Name | Jupiter China |
---|---|
Fund Size | £201m |
Min. Investment | £500 |
TER | 1.83% |
Yield | N/A |
Manager | Philip Erhmann |
FE Crown Rating | 1 Crown |
Source: FE Analytics
Erhmann has managed the £201m Jupiter China fund since its launch in October 2006.
Performance of fund vs sector and index since Oct 2006

Source: FE Analytics
The fund has underperformed the IMA China/Greater China sector and its MSCI Zhong Hua benchmark since then.
Jupiter China is third quartile over five years and bottom quartile over three.
The fund’s largest sector weighting is to Chinese financials, with the likes of China Construction Bank, Bank of China and China Pacific Insurance all cropping up in its top-10 holdings.

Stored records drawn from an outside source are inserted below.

-- ==== Sys2Proof/Tests/Slice0.lean ====
section
/-! SUPPORT. The model's own tests, each about one step: ill-formed terms refused, words decoded, the vectors of 95_test_vectors.md and
the examples of 41 to 49 (none is a result of the model), and for every statement with hypotheses a witness that meets them
together. -/

namespace Sys2Proof.Tests

open Sys2Proof Sys2Proof.Machine

set_option maxRecDepth 20000

/-! ### Helpers -/

/-- The start state of the vectors (95 section 0): `pc` at `$8000`. -/
def start : State := { State.reset with pc := 0x8000 }

/-- RAM with these bytes. -/
def ramOf (cells : List (Nat × Byte)) : Memory := cells.foldl (fun m c => m.write c.1 c.2) []

/-- Do these bytes decode to this instruction, with nothing left? -/
def decodes (bytes : List Byte) (i : Instr) : Bool :=
  match decode bytes with
  | .ok (j, rest) => decide (j = i) && rest.isEmpty
  | .error _ => false

/-- What the instruction of these bytes leaves: A, X, Y, SP, P; `pc`; its cost; these bytes of memory. -/
def outcome (bytes : List Byte) (s : State) (cells : List Addr) : Option (List Byte × Addr × Nat × List Byte) :=
  match decode bytes with
  | .error _ => none
  | .ok (i, _) =>
    match exec i { s with pc := s.pc + 1 } with
    | .next t => some ([t.a, t.x, t.y, t.sp, t.p], t.pc, t.cycles, cells.map (peek t))
    | .fault _ | .refused _ => none

/-- The fault of the instruction of these bytes. -/
def faultOf (bytes : List Byte) (s : State) : Option Fault :=
  match decode bytes with
  | .error _ => none
  | .ok (i, _) =>
    match exec i { s with pc := s.pc + 1 } with
    | .fault f => some f
    | .next _ | .refused _ => none

/-- A property of the next state of an outcome. -/
def nextIs (r : Result) (f : State → Bool) : Bool :=
  match r with
  | .next t => f t
  | .fault _ | .refused _ => false

/-- Does it stop with a fault? -/
def faults (r : Result) : Bool :=
  match r with
  | .fault _ => true
  | .next _ | .refused _ => false

/-- Is it refused? -/
def refuses (r : Result) : Bool :=
  match r with
  | .refused _ => true
  | .next _ | .fault _ => false

/-- The state after a write that goes on. -/
def written (s : State) (a : Addr) (v : Byte) : State :=
  match busWrite s a v with
  | .next t => t
  | .fault _ | .refused _ => s

/-- A PPU in which nothing happened yet. -/
def quietPpu : Ppu := State.reset.ppu

/-! ### WellFormed: an ill-formed term for each check -/

/-- The formats that the Encoding lines of 41 to 46 do not list, and opcode bytes of other rows. -/
theorem test_ill_formed_terms_are_refused :
    ∀ i ∈ ([.lda (.zpy 0), .adc .acc, .sbc (.zpy 0), .and (.zpy 0), .ora .acc, .eor .acc, .cmp (.zpy 0), .ldx (.zpx 0), .ldy (.aby 0),
      .sta (.imm 0), .stx (.zpx 0), .sty (.zpy 0), .cpx (.zpx 0), .cpy (.izy 0), .bit (.imm 0), .inc (.aby 0), .dec .acc, .asl (.imm 0),
      .lsr (.zpy 0), .rol (.izx 0), .ror (.aby 0), .lax (.imm 0), .sax (.izy 0), .dcp (.imm 0), .isb .acc, .slo (.zpy 0), .rla (.imm 0),
      .sre .acc, .rra (.zpy 0), .nopImplied 0xEA, .nopOperand 0x04 (.imm 0), .nopOperand 0x80 (.aby 0), .jam 0x82, .anc 0x4B, .sha 0x9E]
      : List Instr), i.wellFormed = false := by decide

Aberdeen Asian Smaller Companies IT
Investors looking for a high-growth closed-ended vehicle to access emerging markets may wish to consider the five crown-rated Aberdeen Asian Smaller Companies Investment Trust.
Andy Merricks, head of investments at Skerritt Consultants, likes it because it offers access to Aberdeen’s emerging markets expertise, with the added growth potential of smaller companies.
Name | Aberdeen Asian Smaller Companies IT |
---|---|
Fund Size | £415.6m |
Discount/Premium | 4.75 |
Gearing | 6% |
Yield | N/A |
Manager | Asian Equities Team |
FE Crown Rating | 5 Crowns |
Source: FE Analytics
Aberdeen Asian Smaller Companies has beaten its bespoke benchmark of the MSCI Asia Pacific ex Japan index and the MSCI Asia Pacific ex Japan Small Cap index over one, three, five and 10 years.
It is also the best-performing portfolio in the IT Asia Pacific ex Japan equities sector over each of these periods.
The trust has returned 1,032.35 per cent over the last decade and its returns of 289.47 per cent over five years are four times more than those of its benchmark in this time.
Performance of trust vs sector and index over 5yrs

Source: FE Analytics
Aberdeen Asian Smaller Companies has also been considerably less volatile than the index over five years.
The trust's largest regional weighting is to Malaysia, accounting for 18.1 per cent of its total portfolio. Its benchmark has just 3.2 per cent.
Aberdeen Asian Smaller Companies is also overweight Hong Kong, Thailand and Singapore, but considerably underweight Australia – it holds just 1.5 per cent in the country compared with 25.9 per cent from the benchmark.